Paper No. 3
Presentation Time: 8:00 AM-12:00 PM
MAGNETOSTRATIGRAPHY, OPTICAL DATING, AND VERTICAL DEFORMATION OF PLEISTOCENE DEPOSITS IN THE SOUTH CENTRAL PUGET LOWLAND
Recently acquired optical dates from Pleistocene deposits in the Puget Lowland, Washington, provide information significant to the interpretation of magnetostratigraphic data from the area. Over seventy localities in fine-grained lacustrine sediments, mostly at sea level, have been collected for paleomagnetic analysis, and, remarkably, transitional directions were discovered at eight localities.

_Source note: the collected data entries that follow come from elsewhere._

theorem test_segment_build : ok (
    let t := after (.segmentBuild 0) history
    let w := after (.segmentBuild 0) (history.put F.segg_oasis_gib 0 0)
    let h := mfind t.segs 0
    [history.segClosed segment 0, (h.map fun g => (g.built, g.eSeg, g.st, g.missing, g.tiles)) == some (true, 77, 1, 0, [0]),
      (h.map fun g => g.hits) == some [anyHit 25 (4990 * 1024), anyHit 25 (5010 * 1024)], t.pieces.isEmpty, t.get F.segb_bufs_used 0 == 1,
      ((mfind w.segs 0).map fun g => g.st) == some 0, w.pieces.map (fun p => (p.desc, p.tile, p.has, p.lacks)) == [(0, 0, 0, 1)]]) = true := by decide +kernel
theorem test_oasis : ok (
    let s := after (.segmentBuild 0) (history.put F.segg_oasis_gib 0 0)
    let one := s.put F.segg_oasis_gib 0 1
    let two := { one with pieces := [{ desc := 0, tile := 0, has := 0, lacks := 2, since := 0 }] }
    let t := after (.oasisBufferGrant 0 0) one
    let v := after (.oasisBufferGrant 0 0) two
    let more := { s with pieces := s.pieces ++ [{ desc := 0, tile := 70, has := 0, lacks := 1, since := 0 }] }
    let d := after (.oasisWaitTimeout 0 0) more
    [t.pieces.isEmpty, ((mfind t.segs 0).map fun g => g.st) == some 1, v.pieces == [{ desc := 0, tile := 0, has := 1, lacks := 1, since := 0 }], sameIn two v [wkey 7 4 0],
      after (.oasisBufferGrant 0 0) s == s, d.pieces.map (fun p => p.tile) == [70], d.get F.segb_oasis_empty 0 == 1, d.tb.tick == 16000,
      ((mfind d.segs 0).map fun g => (g.hits, g.missing)) == some ([], 1)]) = true := by decide +kernel
theorem test_held_segments : ok (
    let held := { segment with st := 2, hold := true, deadline := some 500, hits := [anyHit 25 (4990 * 1024)], built := true }
    let s := ((quotas.setSeg 7 held).put F.sega_held 0 1).put F.sega_desc_used 0 1
    let two := (s.setSeg 9 { held with part := 3 }).setSeg 11 held
    let t := after (.holdTimeout 7) s
    let c := cmd [7#64]
    let all := cmd [0x8000000000000000#64]
    let r := after (.segRead c) s
    let v := after (.segRelease c) s
    let a := after (.segReleaseAll all) two
    [t.segs.isEmpty, t.get F.sega_held 0 == 0, t.get F.sega_desc_used 0 == 0, t.tb.tick == 500, accepts s c 0x43 1, did r s c 0x43 stOk 0 [],
      (r.hq 0).place.map (fun p => (p.b, p.recs)) == [(7, segRecs 7 held false held.hits none)], did v s c 0x44 stOk 1 [], v.segs.isEmpty, v.get F.sega_held 0 == 0,
      sameIn s v [wkey 7 3 0, wkey 7 4 0, counts 0], did a two all 0x44 stOk 2 [], a.segs.map (fun e => e.1) == [9], told (after (.segRead c) quotas) c 0x43 stBadParam 1 []]) = true := by decide +kernel

/-! ### Host queues and host lanes -/

/-- A record of `n` words that is a unit of its own, of a kind. -/
def rec (kind n : Nat) : Rec := single (pack [(63, 60, kind)] :: List.replicate (n - 1) 0#64)

/-- A device with queue 0 at work and in state `h`. -/
def queue0 (h : HQueue) : State := (up [0]).setHq 0 h

theorem test_queue_flush : ok (
    let c := cmd [0#64]
    let q := queue0 { HQueue.init with recs := [rec 11 3, rec 11 3] }
    let s := { q with cmd := { q.cmd with smpOut := [] } }
    let t := after (.queueFlush c) s
    let e := after (.flushEffect 0) t
    let g := after (.flushEffect 0) (t.setHq 0 { t.hq 0 with incoming := [{ rec 1 2 with first := false }] })
    let reply : Reply := { part := 0, packets := [[replyHeader 0x50 0 7 1 stOk 0 0, 2#64]], frees := false }
    [accepts s c 0x50 1, s.domOn (4 * s.queueDie 0), (t.hq 0).flush == some c, (t.hq 0).recs.length == 2, t.get F.part3_accepted 0 == 1, t.cmd.smpOut.isEmpty, (t.chan 0).op == 0xFF,
      told (after (.queueFlush c) t) c 0x50 stNoResource 0 [], (e.hq 0).recs.isEmpty, e.get F.qhb_flushed 0 == 2, (e.hq 0).flush == none, e.cmd.smpOut == [reply],
      (g.hq 0).flushing, (g.hq 0).flush == some c, (g.hq 0).flushCount == 2, g.cmd.smpOut.isEmpty, g.get F.qhb_flushed 0 == 2]) = true := by decide +kernel
theorem test_queue_status : ok (
    let s := (((up [0]).put F.qia_drops 3 9).put F.qhb_flushed 3 8).put F.qan_fill 3 7
    let c := cmd [3#64]
    [accepts s c 0x52 1, did (after (.queueStatusIngress c) s) s c 0x52 stOk 0 [s.word 5 1 3, s.word 5 2 3, s.word 5 3 3, s.word 5 4 3],
      did (after (.queueStatusHost c) s) s c 0x52 stOk 0 [s.word 5 5 3, s.word 5 6 3, s.word 5 7 3, s.word 5 8 3], did (after (.queueStatusAnchor c) s) s c 0x52 stOk 0 [s.word 5 9 3],
      s.word 5 9 3 ≠ 0, told (after (.queueStatusAnchor (cmd [5#64])) s) c 0x52 stBadParam 1 []]) = true := by decide +kernel
/-- What queue 0 still has room for: the record `r`, with `extra` lines of reserve, the spill write of its tail waiting or not. -/
def roomFor (s : State) (spill : Bool) (extra : Nat) (r : Rec) : Bool :=
  (s.setHq 0 { s.hq 0 with incoming := (s.hq 0).incoming.drop 1, stalled := spill }).fits 0 extra r
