-- ==== Sys2Proof/Laws/State.lean ====
section
/-!
SUPPORT. For each named update of State, what every field is after it: true by unfolding the update once,
here, so that no later proof unfolds a record update.
-/

namespace Sys2Proof.Machine

variable (s : State)

/-! ### setReg -/

@[simp] theorem State.setReg_v (r : Reg) (u : Byte) : (s.setReg r u).v = s.v.set r.val u r.isLt := rfl
@[simp] theorem State.setReg_index (r : Reg) (u : Byte) : (s.setReg r u).index = s.index := rfl
@[simp] theorem State.setReg_pc (r : Reg) (u : Byte) : (s.setReg r u).pc = s.pc := rfl
@[simp] theorem State.setReg_stack (r : Reg) (u : Byte) : (s.setReg r u).stack = s.stack := rfl
@[simp] theorem State.setReg_dt (r : Reg) (u : Byte) : (s.setReg r u).dt = s.dt := rfl
@[simp] theorem State.setReg_st (r : Reg) (u : Byte) : (s.setReg r u).st = s.st := rfl
@[simp] theorem State.setReg_disp (r : Reg) (u : Byte) : (s.setReg r u).disp = s.disp := rfl
@[simp] theorem State.setReg_key (r : Reg) (u : Byte) : (s.setReg r u).key = s.key := rfl
@[simp] theorem State.setReg_runState (r : Reg) (u : Byte) : (s.setReg r u).runState = s.runState := rfl
@[simp] theorem State.setReg_mem (r : Reg) (u : Byte) : (s.setReg r u).mem = s.mem := rfl
@[simp] theorem State.setReg_draw (r : Reg) (u : Byte) : (s.setReg r u).draw = s.draw := rfl
@[simp] theorem State.setReg_drawCount (r : Reg) (u : Byte) : (s.setReg r u).drawCount = s.drawCount := rfl
@[simp] theorem State.setReg_script (r : Reg) (u : Byte) : (s.setReg r u).script = s.script := rfl
@[simp] theorem State.setReg_effects (r : Reg) (u : Byte) : (s.setReg r u).effects = s.effects := rfl

/-! ### setRegAndFlag -/

@[simp] theorem State.setRegAndFlag_v (x : Reg) (u : Byte) (b : Bool) : (s.setRegAndFlag x u b).v = (s.v.set x.val u x.isLt).set regF.val (flagByte b) regF.isLt := rfl
@[simp] theorem State.setRegAndFlag_index (x : Reg) (u : Byte) (b : Bool) : (s.setRegAndFlag x u b).index = s.index := rfl
@[simp] theorem State.setRegAndFlag_pc (x : Reg) (u : Byte) (b : Bool) : (s.setRegAndFlag x u b).pc = s.pc := rfl
@[simp] theorem State.setRegAndFlag_stack (x : Reg) (u : Byte) (b : Bool) : (s.setRegAndFlag x u b).stack = s.stack := rfl
@[simp] theorem State.setRegAndFlag_dt (x : Reg) (u : Byte) (b : Bool) : (s.setRegAndFlag x u b).dt = s.dt := rfl
@[simp] theorem State.setRegAndFlag_st (x : Reg) (u : Byte) (b : Bool) : (s.setRegAndFlag x u b).st = s.st := rfl
@[simp] theorem State.setRegAndFlag_disp (x : Reg) (u : Byte) (b : Bool) : (s.setRegAndFlag x u b).disp = s.disp := rfl
@[simp] theorem State.setRegAndFlag_key (x : Reg) (u : Byte) (b : Bool) : (s.setRegAndFlag x u b).key = s.key := rfl
@[simp] theorem State.setRegAndFlag_runState (x : Reg) (u : Byte) (b : Bool) : (s.setRegAndFlag x u b).runState = s.runState := rfl
@[simp] theorem State.setRegAndFlag_mem (x : Reg) (u : Byte) (b : Bool) : (s.setRegAndFlag x u b).mem = s.mem := rfl
@[simp] theorem State.setRegAndFlag_draw (x : Reg) (u : Byte) (b : Bool) : (s.setRegAndFlag x u b).draw = s.draw := rfl
@[simp] theorem State.setRegAndFlag_drawCount (x : Reg) (u : Byte) (b : Bool) : (s.setRegAndFlag x u b).drawCount = s.drawCount := rfl
@[simp] theorem State.setRegAndFlag_script (x : Reg) (u : Byte) (b : Bool) : (s.setRegAndFlag x u b).script = s.script := rfl
@[simp] theorem State.setRegAndFlag_effects (x : Reg) (u : Byte) (b : Bool) : (s.setRegAndFlag x u b).effects = s.effects := rfl

/-! ### memWrite -/

@[simp] theorem State.memWrite_v (a : Nat) (u : Byte) : (s.memWrite a u).v = s.v := rfl
@[simp] theorem State.memWrite_index (a : Nat) (u : Byte) : (s.memWrite a u).index = s.index := rfl
@[simp] theorem State.memWrite_pc (a : Nat) (u : Byte) : (s.memWrite a u).pc = s.pc := rfl
@[simp] theorem State.memWrite_stack (a : Nat) (u : Byte) : (s.memWrite a u).stack = s.stack := rfl
@[simp] theorem State.memWrite_dt (a : Nat) (u : Byte) : (s.memWrite a u).dt = s.dt := rfl
@[simp] theorem State.memWrite_st (a : Nat) (u : Byte) : (s.memWrite a u).st = s.st := rfl
@[simp] theorem State.memWrite_disp (a : Nat) (u : Byte) : (s.memWrite a u).disp = s.disp := rfl
@[simp] theorem State.memWrite_key (a : Nat) (u : Byte) : (s.memWrite a u).key = s.key := rfl
@[simp] theorem State.memWrite_runState (a : Nat) (u : Byte) : (s.memWrite a u).runState = s.runState := rfl
@[simp] theorem State.memWrite_mem (a : Nat) (u : Byte) : (s.memWrite a u).mem = s.mem.write a u := rfl
@[simp] theorem State.memWrite_draw (a : Nat) (u : Byte) : (s.memWrite a u).draw = s.draw := rfl
@[simp] theorem State.memWrite_drawCount (a : Nat) (u : Byte) : (s.memWrite a u).drawCount = s.drawCount := rfl
@[simp] theorem State.memWrite_script (a : Nat) (u : Byte) : (s.memWrite a u).script = s.script := rfl
@[simp] theorem State.memWrite_effects (a : Nat) (u : Byte) : (s.memWrite a u).effects = s.effects := rfl

/-! ### advancePc -/

@[simp] theorem State.advancePc_v : (s.advancePc).v = s.v := rfl
@[simp] theorem State.advancePc_index : (s.advancePc).index = s.index := rfl
@[simp] theorem State.advancePc_pc : (s.advancePc).pc = s.pc + 2 := rfl
@[simp] theorem State.advancePc_stack : (s.advancePc).stack = s.stack := rfl
@[simp] theorem State.advancePc_dt : (s.advancePc).dt = s.dt := rfl
@[simp] theorem State.advancePc_st : (s.advancePc).st = s.st := rfl
@[simp] theorem State.advancePc_disp : (s.advancePc).disp = s.disp := rfl
@[simp] theorem State.advancePc_key : (s.advancePc).key = s.key := rfl
@[simp] theorem State.advancePc_runState : (s.advancePc).runState = s.runState := rfl
@[simp] theorem State.advancePc_mem : (s.advancePc).mem = s.mem := rfl
@[simp] theorem State.advancePc_draw : (s.advancePc).draw = s.draw := rfl
@[simp] theorem State.advancePc_drawCount : (s.advancePc).drawCount = s.drawCount := rfl
@[simp] theorem State.advancePc_script : (s.advancePc).script = s.script := rfl
@[simp] theorem State.advancePc_effects : (s.advancePc).effects = s.effects := rfl

/-! ### emit -/

@[simp] theorem State.emit_v (e : Effect) : (s.emit e).v = s.v := rfl
@[simp] theorem State.emit_index (e : Effect) : (s.emit e).index = s.index := rfl
@[simp] theorem State.emit_pc (e : Effect) : (s.emit e).pc = s.pc := rfl
@[simp] theorem State.emit_stack (e : Effect) : (s.emit e).stack = s.stack := rfl
@[simp] theorem State.emit_dt (e : Effect) : (s.emit e).dt = s.dt := rfl
@[simp] theorem State.emit_st (e : Effect) : (s.emit e).st = s.st := rfl
@[simp] theorem State.emit_disp (e : Effect) : (s.emit e).disp = s.disp := rfl
@[simp] theorem State.emit_key (e : Effect) : (s.emit e).key = s.key := rfl
@[simp] theorem State.emit_runState (e : Effect) : (s.emit e).runState = s.runState := rfl
@[simp] theorem State.emit_mem (e : Effect) : (s.emit e).mem = s.mem := rfl
@[simp] theorem State.emit_draw (e : Effect) : (s.emit e).draw = s.draw := rfl
@[simp] theorem State.emit_drawCount (e : Effect) : (s.emit e).drawCount = s.drawCount := rfl
@[simp] theorem State.emit_script (e : Effect) : (s.emit e).script = s.script := rfl
@[simp] theorem State.emit_effects (e : Effect) : (s.emit e).effects = s.effects ++ [e] := rfl

/-! ### raiseFault -/

@[simp] theorem State.raiseFault_v (c : FaultCause) (a w : Word) : (s.raiseFault c a w).v = s.v := rfl
@[simp] theorem State.raiseFault_index (c : FaultCause) (a w : Word) : (s.raiseFault c a w).index = s.index := rfl
@[simp] theorem State.raiseFault_pc (c : FaultCause) (a w : Word) : (s.raiseFault c a w).pc = s.pc := rfl
@[simp] theorem State.raiseFault_stack (c : FaultCause) (a w : Word) : (s.raiseFault c a w).stack = s.stack := rfl
@[simp] theorem State.raiseFault_dt (c : FaultCause) (a w : Word) : (s.raiseFault c a w).dt = s.dt := rfl
@[simp] theorem State.raiseFault_st (c : FaultCause) (a w : Word) : (s.raiseFault c a w).st = s.st := rfl
@[simp] theorem State.raiseFault_disp (c : FaultCause) (a w : Word) : (s.raiseFault c a w).disp = s.disp := rfl
@[simp] theorem State.raiseFault_key (c : FaultCause) (a w : Word) : (s.raiseFault c a w).key = s.key := rfl
@[simp] theorem State.raiseFault_runState (c : FaultCause) (a w : Word) : (s.raiseFault c a w).runState = .halted ⟨c, a, w⟩ := rfl
@[simp] theorem State.raiseFault_mem (c : FaultCause) (a w : Word) : (s.raiseFault c a w).mem = s.mem := rfl
@[simp] theorem State.raiseFault_draw (c : FaultCause) (a w : Word) : (s.raiseFault c a w).draw = s.draw := rfl
@[simp] theorem State.raiseFault_drawCount (c : FaultCause) (a w : Word) : (s.raiseFault c a w).drawCount = s.drawCount := rfl
@[simp] theorem State.raiseFault_script (c : FaultCause) (a w : Word) : (s.raiseFault c a w).script = s.script := rfl
@[simp] theorem State.raiseFault_effects (c : FaultCause) (a w : Word) : (s.raiseFault c a w).effects = s.effects ++ [.fault ⟨c, a, w⟩] := rfl

/-! ### setKey -/

@[simp] theorem State.setKey_v (k : KeyCode) (b : Bool) : (s.setKey k b).v = s.v := rfl
@[simp] theorem State.setKey_index (k : KeyCode) (b : Bool) : (s.setKey k b).index = s.index := rfl
@[simp] theorem State.setKey_pc (k : KeyCode) (b : Bool) : (s.setKey k b).pc = s.pc := rfl
@[simp] theorem State.setKey_stack (k : KeyCode) (b : Bool) : (s.setKey k b).stack = s.stack := rfl
@[simp] theorem State.setKey_dt (k : KeyCode) (b : Bool) : (s.setKey k b).dt = s.dt := rfl
@[simp] theorem State.setKey_st (k : KeyCode) (b : Bool) : (s.setKey k b).st = s.st := rfl
@[simp] theorem State.setKey_disp (k : KeyCode) (b : Bool) : (s.setKey k b).disp = s.disp := rfl
@[simp] theorem State.setKey_key (k : KeyCode) (b : Bool) : (s.setKey k b).key = s.key.set k.val b k.isLt := rfl
@[simp] theorem State.setKey_runState (k : KeyCode) (b : Bool) : (s.setKey k b).runState = s.runState := rfl
@[simp] theorem State.setKey_mem (k : KeyCode) (b : Bool) : (s.setKey k b).mem = s.mem := rfl
@[simp] theorem State.setKey_draw (k : KeyCode) (b : Bool) : (s.setKey k b).draw = s.draw := rfl
@[simp] theorem State.setKey_drawCount (k : KeyCode) (b : Bool) : (s.setKey k b).drawCount = s.drawCount := rfl
@[simp] theorem State.setKey_script (k : KeyCode) (b : Bool) : (s.setKey k b).script = s.script := rfl
@[simp] theorem State.setKey_effects (k : KeyCode) (b : Bool) : (s.setKey k b).effects = s.effects := rfl

/-! ### Reading back -/

/-- A register reads what was last written to it, and every other register is as before. -/
theorem State.reg_setReg (r q : Reg) (u : Byte) : (s.setReg r u).reg q = if q = r then u else s.reg q := by
  by_cases h : q = r
  · subst h; simp [State.reg, State.setReg, Vector.get_eq_getElem]
  · have : (r : Nat) ≠ q := fun e => h (Fin.ext e.symm)
    simp [State.reg, State.setReg, Vector.get_eq_getElem, h, Vector.getElem_set_ne, this]

/-- After result and flag are written VF holds the flag, Vx the result unless x = F, and every other
register is as before. -/
theorem State.reg_setRegAndFlag (x q : Reg) (u : Byte) (b : Bool) :
    (s.setRegAndFlag x u b).reg q = if q = regF then flagByte b else if q = x then u else s.reg q := by
  simp only [State.setRegAndFlag, State.reg_setReg]

/-- A key slot reads what was last written to it, and every other slot is as before. -/
theorem State.keyPressed_setKey (k j : KeyCode) (b : Bool) :
    (s.setKey k b).keyPressed j = if j = k then b else s.keyPressed j := by
  by_cases h : j = k
  · subst h; simp [State.keyPressed, State.setKey, Vector.get_eq_getElem]
  · have : (k : Nat) ≠ j := fun e => h (Fin.ext e.symm)
    simp [State.keyPressed, State.setKey, Vector.get_eq_getElem, h, Vector.getElem_set_ne, this]

@[simp] theorem State.memRead_setReg (r : Reg) (u : Byte) (a : Nat) : (s.setReg r u).memRead a = s.memRead a := rfl
@[simp] theorem State.reg_memWrite (a : Nat) (u : Byte) (r : Reg) : (s.memWrite a u).reg r = s.reg r := rfl
@[simp] theorem State.effAddr_memWrite (a : Nat) (u : Byte) (k : Nat) : (s.memWrite a u).effAddr k = s.effAddr k := rfl
@[simp] theorem State.effAddr_setReg (r : Reg) (u : Byte) (k : Nat) : (s.setReg r u).effAddr k = s.effAddr k := rfl

/-- Only registers are written by a register write. -/
theorem State.onlyRegs_setReg (r : Reg) (u : Byte) : OnlyRegs s (s.setReg r u) := ⟨rfl, fun _ => rfl⟩

/-- Only registers are written by a result with its flag. -/
theorem State.onlyRegs_setRegAndFlag (x : Reg) (u : Byte) (b : Bool) : OnlyRegs s (s.setRegAndFlag x u b) :=
  ⟨rfl, fun _ => rfl⟩

end Sys2Proof.Machine
end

These transitional directions could potentially serve as useful stratigraphic markers throughout the region. A reversed-to-transitional polarity record (bottom to top) was found in a thick section of silt near the eastern end of the Tacoma Narrows Bridge, and a more complete reversed-to-normal polarity record was found in another thick section at Wingehaven Park near the northern tip of Vashon Island. Initially, these polarity transitions were inferred to be the Brunhes-Matuyama transition at ~780 ka because of a 1.1 Ma fission-track date from reversed-polarity sediments just north of Tacoma; TL and IRSL work on samples from this locality show that they are saturated and most likely have an age >500 ka. TL and IRSL dates for deposits exposed on the eastern side of Tacoma Narrows, however, are on the order of 101 to 135 ka, consistent with the age of the Blake event (~110-120 ka). Age determinations for samples from Wingehaven Park indicate saturation of the IRSL curves and a minimum age of 295 ka; we believe the polarity transition recorded here is that at the Brunhes-Matuyama boundary. Reversed-polarity and transitional directions are almost always found at sites associated with the Seattle uplift indicating exposure of older stratigraphic levels in this area. Normal-polarity sites also occur within the Seattle uplift, and are almost exclusively found to the north and south of the uplift, with the exception of Tacoma Narrows, and have TL and IRSL ages ranging from ~65 to ~285 ka. Magnetostratigraphy and optical dating have proved a useful combination in helping to understand the Pleistocene stratigraphy, and thus structure, of the Puget Lowland.